[Relationship between immunological characteristics and prognosis in children with acute myeloid leukemia]
- PMID: 19374802
[Relationship between immunological characteristics and prognosis in children with acute myeloid leukemia]
Abstract
Objective: The prognostic significance of immunophenotyping in acute myeloid leukemia (AML) has been controversial. This study investigated the relationship of immunophenotypes with French-American-British (FAB) subtypes and chromosomal abnormalities and assessed the prognostic value of immunophenotyping in children with AML.
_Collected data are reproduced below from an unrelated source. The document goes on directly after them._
-- ==== Sys2Proof/Machine/Index.lean ====
section
/-! DEFINITION. The index register (`44_index.md`, R91 to R93): no bounds check here, no flag. -/

namespace Sys2Proof.Machine

/-- `LD I,nnn`: `I <- zext_16(nnn)` (R91). -/
def execLdINnn (nnn : Addr) (s : State) : Host.Outcome State Fault Refusal := complete (writeIdx (zextAddr nnn)) s

/-- `ADD I,Vx`: `I <- (I + zext_16(V[x])) mod 65536`, no flag (R92). -/
def execAddIVx (x : RegName) (s : State) : Host.Outcome State Fault Refusal :=
  complete (fun t => writeIdx (t.idx + zextByte (readReg t x)) t) s

/-- `LD F,Vx`: `I <- 0x0050 + 5 * zext_16(V[x])`, no mask (R93). -/
def execLdFVx (x : RegName) (s : State) : Host.Outcome State Fault Refusal :=
  complete (fun t => writeIdx (glyphAddress (readReg t x)) t) s

end Sys2Proof.Machine
end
Methods: From January 1998 to May 2003, 75 children with newly diagnosed AML were enrolled on protocol AML-XH-99. Immunophenotypes were measured with the flow cytometry. According to the McAbs used, the patients were classified into five groups: panmyeloid antigens (CD13, CD33, and MPO), myeloid-lineage associated antigens (CD14, CD15), lineage-specific antigens (CD41, GlyA), progenitor-associated antigens (CD34, HLA-DR) and lymphoid-associated antigens (CD19, CD7). The probability of event-free survival (EFS) was estimated by Kaplan-Meier analysis. The distributions of EFS were compared using the log-rank test. Chi-square analysis or Fisher exact test was used to compare the differences in the distribution of biologic presenting features. A Cox proportional hazards model was used to identify independent prognostic factors.
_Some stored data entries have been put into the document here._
/-! ## Register load, arithmetic, logic, shift -/

/-- R80, R82: LD Vx,nn and LD Vx,Vy write V[x] alone. -/
def Obligations.LoadWritesOneRegister : Prop :=
  ∀ (x y : RegName) (nn : Byte) (s : State),
    (decodeWord (encodeXnn 0x6 x nn) = some (.ldVxNn x nn) ∧
      ∃ t, exec (.ldVxNn x nn) s = .next t ∧ (∀ r, readReg t r = if r = x then nn else readReg s r) ∧
        t.pc = s.pc + 2 ∧ TimersStepped s t ∧ t = { s with v := t.v, pc := t.pc, dt := t.dt, st := t.st }) ∧
    (decodeWord (encodeXyn 0x8 x y 0x0) = some (.ldVxVy x y) ∧
      ∃ t, exec (.ldVxVy x y) s = .next t ∧ (∀ r, readReg t r = if r = x then readReg s y else readReg s r) ∧
        t.pc = s.pc + 2 ∧ TimersStepped s t ∧ t = { s with v := t.v, pc := t.pc, dt := t.dt, st := t.st })

/-- R81: ADD Vx,nn wraps at 256 and writes no flag. -/
def Obligations.AddImmediateWrapsWithoutFlag : Prop :=
  ∀ (x : RegName) (nn : Byte) (s : State), decodeWord (encodeXnn 0x7 x nn) = some (.addVxNn x nn) ∧
    ∃ t, exec (.addVxNn x nn) s = .next t ∧
      (∀ r, (readReg t r).toNat = if r = x then ((readReg s x).toNat + nn.toNat) % 256 else (readReg s r).toNat) ∧
      t.pc = s.pc + 2 ∧ TimersStepped s t ∧ t = { s with v := t.v, pc := t.pc, dt := t.dt, st := t.st }

/-- R83, R84, R85: OR, AND, XOR, bit by bit, write no flag. -/
def Obligations.BitwiseOperationsWriteNoFlag : Prop :=
  ∀ (x y : RegName) (s : State),
    (decodeWord (encodeXyn 0x8 x y 0x1) = some (.orVxVy x y) ∧
      ∃ t, exec (.orVxVy x y) s = .next t ∧
        (∀ j, (readReg t x).getLsbD j = ((readReg s x).getLsbD j || (readReg s y).getLsbD j)) ∧
        (∀ r, r ≠ x → readReg t r = readReg s r) ∧
        t.pc = s.pc + 2 ∧ TimersStepped s t ∧ t = { s with v := t.v, pc := t.pc, dt := t.dt, st := t.st }) ∧
    (decodeWord (encodeXyn 0x8 x y 0x2) = some (.andVxVy x y) ∧
      ∃ t, exec (.andVxVy x y) s = .next t ∧
        (∀ j, (readReg t x).getLsbD j = ((readReg s x).getLsbD j && (readReg s y).getLsbD j)) ∧
        (∀ r, r ≠ x → readReg t r = readReg s r) ∧
        t.pc = s.pc + 2 ∧ TimersStepped s t ∧ t = { s with v := t.v, pc := t.pc, dt := t.dt, st := t.st }) ∧
    (decodeWord (encodeXyn 0x8 x y 0x3) = some (.xorVxVy x y) ∧
      ∃ t, exec (.xorVxVy x y) s = .next t ∧
        (∀ j, (readReg t x).getLsbD j = ((readReg s x).getLsbD j ^^ (readReg s y).getLsbD j)) ∧
        (∀ r, r ≠ x → readReg t r = readReg s r) ∧
        t.pc = s.pc + 2 ∧ TimersStepped s t ∧ t = { s with v := t.v, pc := t.pc, dt := t.dt, st := t.st })

/-- R86: ADD Vx,Vy: the sum modulo 256 and, written last, the carry; with x = 15 the carry remains. -/
def Obligations.AddSetsCarryLast : Prop :=
  ∀ (x y : RegName) (s : State), decodeWord (encodeXyn 0x8 x y 0x4) = some (.addVxVy x y) ∧
    ∃ t, exec (.addVxVy x y) s = .next t ∧
      (∀ r, (readReg t r).toNat =
        if r = 0xF then (if (readReg s x).toNat + (readReg s y).toNat > 255 then 1 else 0)
        else if r = x then ((readReg s x).toNat + (readReg s y).toNat) % 256
        else (readReg s r).toNat) ∧
      t.pc = s.pc + 2 ∧ TimersStepped s t ∧ t = { s with v := t.v, pc := t.pc, dt := t.dt, st := t.st }

/-- R87: SUB Vx,Vy: V[x] - V[y] modulo 256 and, written last, 1 exactly when V[x] > V[y] (0 when equal). -/
def Obligations.SubtractSetsStrictFlagLast : Prop :=
  ∀ (x y : RegName) (s : State), decodeWord (encodeXyn 0x8 x y 0x5) = some (.subVxVy x y) ∧
    ∃ t, exec (.subVxVy x y) s = .next t ∧
      (∀ r, (readReg t r).toNat =
        if r = 0xF then (if (readReg s x).toNat > (readReg s y).toNat then 1 else 0)
        else if r = x then ((readReg s x).toNat + 256 - (readReg s y).toNat) % 256
        else (readReg s r).toNat) ∧
      t.pc = s.pc + 2 ∧ TimersStepped s t ∧ t = { s with v := t.v, pc := t.pc, dt := t.dt, st := t.st }

/-- R89: SUBN Vx,Vy: V[y] - V[x] modulo 256 and, written last, 1 exactly when V[x] < V[y] (0 when equal). -/
def Obligations.ReverseSubtractSetsStrictFlagLast : Prop :=
  ∀ (x y : RegName) (s : State), decodeWord (encodeXyn 0x8 x y 0x7) = some (.subnVxVy x y) ∧
    ∃ t, exec (.subnVxVy x y) s = .next t ∧
      (∀ r, (readReg t r).toNat =
        if r = 0xF then (if (readReg s x).toNat < (readReg s y).toNat then 1 else 0)
        else if r = x then ((readReg s y).toNat + 256 - (readReg s x).toNat) % 256
        else (readReg s r).toNat) ∧
      t.pc = s.pc + 2 ∧ TimersStepped s t ∧ t = { s with v := t.v, pc := t.pc, dt := t.dt, st := t.st }

/-- R88, R90: SHR and SHL by one, the bit shifted out to VF last; the y field is ignored. -/
def Obligations.ShiftsReportTheBitShiftedOut : Prop :=
  ∀ (x y : RegName) (s : State),
    (decodeWord (encodeXyn 0x8 x y 0x6) = some (.shrVx x y) ∧
      ∃ t, exec (.shrVx x y) s = .next t ∧
        (∀ r, (readReg t r).toNat =
          if r = 0xF then (readReg s x).toNat % 2 else if r = x then (readReg s x).toNat / 2 else (readReg s r).toNat) ∧
        t.pc = s.pc + 2 ∧ TimersStepped s t ∧ t = { s with v := t.v, pc := t.pc, dt := t.dt, st := t.st }) ∧
    (decodeWord (encodeXyn 0x8 x y 0xE) = some (.shlVx x y) ∧
      ∃ t, exec (.shlVx x y) s = .next t ∧
        (∀ r, (readReg t r).toNat =
          if r = 0xF then (readReg s x).toNat / 128
          else if r = x then 2 * (readReg s x).toNat % 256 else (readReg s r).toNat) ∧
        t.pc = s.pc + 2 ∧ TimersStepped s t ∧ t = { s with v := t.v, pc := t.pc, dt := t.dt, st := t.st })

/-- R11: VF changes implicitly only by the six flag-writing instructions, which leave 0 or 1 in it; every other change of VF is one
of an instruction that names VF, or loads all of V from memory. -/
def Obligations.OnlyFlagWritersChangeVfImplicitly : Prop :=
  ∀ (i : Instr) (s t : State), exec i s = .next t → Running s → Running t →
    match i with
    | .addVxVy _ _ | .subVxVy _ _ | .subnVxVy _ _ | .shrVx _ _ | .shlVx _ _ | .drwVxVyN _ _ _ =>
      readReg t 0xF = 0x00 ∨ readReg t 0xF = 0x01
    | .ldVxNn x _ | .addVxNn x _ | .rndVxNn x _ | .ldVxVy x _ | .orVxVy x _ | .andVxVy x _ | .xorVxVy x _
    | .ldVxDT x | .ldVxK x | .ldVxMemI x => x ≠ 0xF → readReg t 0xF = readReg s 0xF
    | _ => readReg t 0xF = readReg s 0xF

/-! ## Index register -/

/-- R91: LD I,nnn. -/
def Obligations.LoadIndex : Prop :=
  ∀ (nnn : Addr) (s : State), decodeWord (encodeNnn 0xA nnn) = some (.ldINnn nnn) ∧
    ∃ t, exec (.ldINnn nnn) s = .next t ∧ t.idx.toNat = nnn.toNat ∧ t.pc = s.pc + 2 ∧ TimersStepped s t ∧
      t = { s with idx := t.idx, pc := t.pc, dt := t.dt, st := t.st }

/-- R92: ADD I,Vx wraps at 16 bits only and writes no flag. -/
def Obligations.AddToIndexWrapsAtSixteenBits : Prop :=
  ∀ (x : RegName) (s : State), decodeWord (encodeXnn 0xF x 0x1E) = some (.addIVx x) ∧
    ∃ t, exec (.addIVx x) s = .next t ∧ t.idx.toNat = (s.idx.toNat + (readReg s x).toNat) % 65536 ∧
      t.pc = s.pc + 2 ∧ TimersStepped s t ∧ t = { s with idx := t.idx, pc := t.pc, dt := t.dt, st := t.st }

/-- R93: LD F,Vx, without a mask of V[x]. -/
def Obligations.LoadGlyphAddress : Prop :=
  ∀ (x : RegName) (s : State), decodeWord (encodeXnn 0xF x 0x29) = some (.ldFVx x) ∧
    ∃ t, exec (.ldFVx x) s = .next t ∧ t.idx.toNat = 0x0050 + 5 * (readReg s x).toNat ∧
      t.pc = s.pc + 2 ∧ TimersStepped s t ∧ t = { s with idx := t.idx, pc := t.pc, dt := t.dt, st := t.st }

/-! ## Random -/

/-- R94 for exec, whose random byte is the model's free value (DESIGN CHOICE, log entries 1 and 2): RND Vx,nn always completes,
writes to V[x] alone the free byte masked with nn, and consumes it; nothing is said of the byte's value. Masking as exec does it
gives, for every random byte, that byte and nn, and reaches every byte within the mask. -/
def Obligations.RandomByteIsMasked : Prop :=
  ∀ (x : RegName) (nn : Byte) (s : State), decodeWord (encodeXnn 0xC x nn) = some (.rndVxNn x nn) ∧
    (∃ t, exec (.rndVxNn x nn) s = .next t ∧
      t.v = (randomMasked (Config.randomByte s.draws) x nn s).v ∧
      readReg t x &&& ~~~nn = 0 ∧ (∀ r, r ≠ x → readReg t r = readReg s r) ∧
      t.draws = s.draws + 1 ∧ t.pc = s.pc + 2 ∧ TimersStepped s t ∧
      t = { s with v := t.v, pc := t.pc, dt := t.dt, st := t.st, draws := t.draws }) ∧
    (∀ rand, readReg (randomMasked rand x nn s) x = rand &&& nn) ∧
    (∀ b : Byte, b &&& ~~~nn = 0 → ∃ rand, readReg (randomMasked rand x nn s) x = b)

/-- R94 for the cycle with the random byte `rand` that the host hands in (R122; the spec's decision D15): where RND is next,
every `rand` gives V[x] = rand and nn, so no bit outside nn, and every byte within the mask is the result of some `rand`; where
RND is not next, `rand` is irrelevant. The counter of random bytes is the model's own (log entry 2), and nothing is said of it. -/
def Obligations.CycleMasksItsRandomByte : Prop :=
  (∀ (x : RegName) (nn : Byte) (s : State), decodeWord (encodeXnn 0xC x nn) = some (.rndVxNn x nn) ∧
    (Running s → Fetchable s → decodeWord (nextWord s) = some (.rndVxNn x nn) →
      (∀ rand, ∃ t, cycleWith rand s = .next t ∧ (∀ r, readReg t r = if r = x then rand &&& nn else readReg s r) ∧
        readReg t x &&& ~~~nn = 0 ∧ t.pc = s.pc + 2 ∧ TimersStepped s t ∧
        t = { s with v := t.v, pc := t.pc, dt := t.dt, st := t.st, draws := t.draws }) ∧
      (∀ b : Byte, b &&& ~~~nn = 0 → ∃ rand t, cycleWith rand s = .next t ∧ readReg t x = b))) ∧
  ∀ s : State,
    (∀ i, Running s → Fetchable s → decodeWord (nextWord s) = some i → readsRandom i = false) →
    ∀ rand rand', cycleWith rand s = cycleWith rand' s

/-- R60: step is the cycle with the free value as its random byte (DESIGN CHOICE, log entry 1), so what is said of step for every
free value is said of the host's cycle. -/
def Obligations.StepIsTheCycleWithTheFreeByte : Prop :=
  ∀ s : State, step s = cycleWith (Config.randomByte s.draws) s

/-! ## Display -/

/-- R95: CLS sets every pixel to 0 and nothing else; VF is not written. -/
def Obligations.ClearScreen : Prop :=
  decodeWord 0x00E0 = some .cls ∧ ∀ s : State,
    ∃ t, exec .cls s = .next t ∧ (∀ r c, pixel t.fb r c = false) ∧ t.pc = s.pc + 2 ∧ TimersStepped s t ∧
      t = { s with fb := t.fb, pc := t.pc, dt := t.dt, st := t.st }

/-- R96: DRW Vx,Vy,n XORs the wrapped sprite into the screen, sets VF to the collision with the screen as it was, and writes no
other register; a sprite that does not lie in memory is OutOfBounds, with no other effect. -/
def Obligations.DrawTogglesSpriteAndReportsCollision : Prop :=
  ∀ (x y : RegName) (n : Nibble) (s : State), decodeWord (encodeXyn 0xD x y n) = some (.drwVxVyN x y n) ∧
    (n.toNat = 0 ∨ s.idx.toNat + (n.toNat - 1) ≤ 0xFFF →
      ∃ t, exec (.drwVxVyN x y n) s = .next t ∧
        (∀ r c, pixel t.fb r c = (pixel s.fb r c ^^ spriteAt s x y n r c)) ∧
        ((∃ r c, spriteAt s x y n r c = true ∧ pixel s.fb r c = true) → readReg t 0xF = 0x01) ∧
        ((∀ r c, ¬ (spriteAt s x y n r c = true ∧ pixel s.fb r c = true)) → readReg t 0xF = 0x00) ∧
        (∀ q, q ≠ 0xF → readReg t q = readReg s q) ∧
        t.pc = s.pc + 2 ∧ TimersStepped s t ∧ t = { s with v := t.v, fb := t.fb, pc := t.pc, dt := t.dt, st := t.st }) ∧
    (0 < n.toNat → 0xFFF < s.idx.toNat + (n.toNat - 1) →
      exec (.drwVxVyN x y n) s =
        .next { s with fault := some (.outOfBounds (if s.idx.toNat ≤ 0xFFF then 0x1000 else s.idx)) })

/-- R96, corner case 4: drawing the same sprite twice at the same position restores the screen, and the second draw reports a
collision exactly when the first turned a pixel on. -/
def Obligations.DrawingTwiceRestoresTheScreen : Prop :=
  ∀ (x y : RegName) (n : Nibble) (s t u : State), x ≠ 0xF → y ≠ 0xF →
    exec (.drwVxVyN x y n) s = .next t → exec (.drwVxVyN x y n) t = .next u →
    u.fb = s.fb ∧
    ((n.toNat = 0 ∨ s.idx.toNat + (n.toNat - 1) ≤ 0xFFF) →
      (readReg u 0xF = 0x01 ↔ ∃ r c, spriteAt s x y n r c = true ∧ pixel s.fb r c = false))

/-! ## Keypad -/

/-- R97, R98: SKP and SKNP test the key V[x] mod 16 of this cycle's keypad, and are each other's complement. -/
def Obligations.SkipOnKey : Prop :=
  ∀ (x : RegName) (s : State),
    (decodeWord (encodeXnn 0xE x 0x9E) = some (.skpVx x) ∧
      ∃ t, exec (.skpVx x) s = .next t ∧
        t.pc = (if s.keys[(readReg s x).toNat % 16]'(Nat.mod_lt _ (by decide)) = true then s.pc + 4 else s.pc + 2) ∧
        TimersStepped s t ∧ t = { s with pc := t.pc, dt := t.dt, st := t.st }) ∧
    (decodeWord (encodeXnn 0xE x 0xA1) = some (.sknpVx x) ∧
      ∃ t, exec (.sknpVx x) s = .next t ∧
        t.pc = (if s.keys[(readReg s x).toNat % 16]'(Nat.mod_lt _ (by decide)) = true then s.pc + 2 else s.pc + 4) ∧
        TimersStepped s t ∧ t = { s with pc := t.pc, dt := t.dt, st := t.st })

/-- R99: LD Vx,K loads the highest pressed key; with none pressed pc stays at the instruction and V[x] as it was. The timers
step in either case. -/
def Obligations.KeyWaitTakesTheHighestKey : Prop :=
  ∀ (x : RegName) (s : State), decodeWord (encodeXnn 0xF x 0x0A) = some (.ldVxK x) ∧
    (∀ k : Fin 16, s.keys[k] = true → (∀ j : Fin 16, k < j → s.keys[j] = false) →
      ∃ t, exec (.ldVxK x) s = .next t ∧ (∀ r, (readReg t r).toNat = if r = x then k.val else (readReg s r).toNat) ∧
        t.pc = s.pc + 2 ∧ TimersStepped s t ∧ t = { s with v := t.v, pc := t.pc, dt := t.dt, st := t.st }) ∧
    ((∀ k : Fin 16, s.keys[k] = false) →
      ∃ t, exec (.ldVxK x) s = .next t ∧ TimersStepped s t ∧ t = { s with dt := t.dt, st := t.st })

/-! ## Timers -/

/-- R100, R101: LD Vx,DT reads the timer before this cycle's step; LD DT,Vx writes it before that step. That LD DT,Vx ends its
cycle with V[x] - 1, or 0 for 0, is the spec's own derivation from R60 and R65 (marked [derived] in R101 and R66). -/
def Obligations.DelayTimerInstructions : Prop :=
  ∀ (x : RegName) (s : State),
    (decodeWord (encodeXnn 0xF x 0x07) = some (.ldVxDT x) ∧
      ∃ t, exec (.ldVxDT x) s = .next t ∧ (∀ r, readReg t r = if r = x then s.dt else readReg s r) ∧
        t.pc = s.pc + 2 ∧ TimersStepped s t ∧ t = { s with v := t.v, pc := t.pc, dt := t.dt, st := t.st }) ∧
    (decodeWord (encodeXnn 0xF x 0x15) = some (.ldDTVx x) ∧
      ∃ t, exec (.ldDTVx x) s = .next t ∧ t.dt.toNat = (readReg s x).toNat - 1 ∧ t.st.toNat = s.st.toNat - 1 ∧
        t.pc = s.pc + 2 ∧ t = { s with pc := t.pc, dt := t.dt, st := t.st })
Results: At least one of panmyeloid antigens CD13, CD33 and MPO was expressed in 72 patents (97.3%). Two or more panmyeloid antigens were expressed in 45 patients (60.8%). The proportion of children with AML expressing one or more of the lymphoid-associated antigens was 24.3%. Lymphoid-associated antigen CD19 was expressed by blast cells in most of FAB M2 patients. The patients with acute promyelocytic leukemia were characterized by the absence of HLA-DR and lymphoid-associated antigens CD19 and CD7. Monovariate analysis showed immunophenotypes were not related to the complete remission rate after the first induction course and the 5-year-EFS. Multivariate analysis suggested immunophenotyping had no independent prognostic value in AML.
Conclusions: Immunophenotyping can not be used independently in the evaluation of risk classification in children with AML. However, it is useful in the reorganization of special types of AML.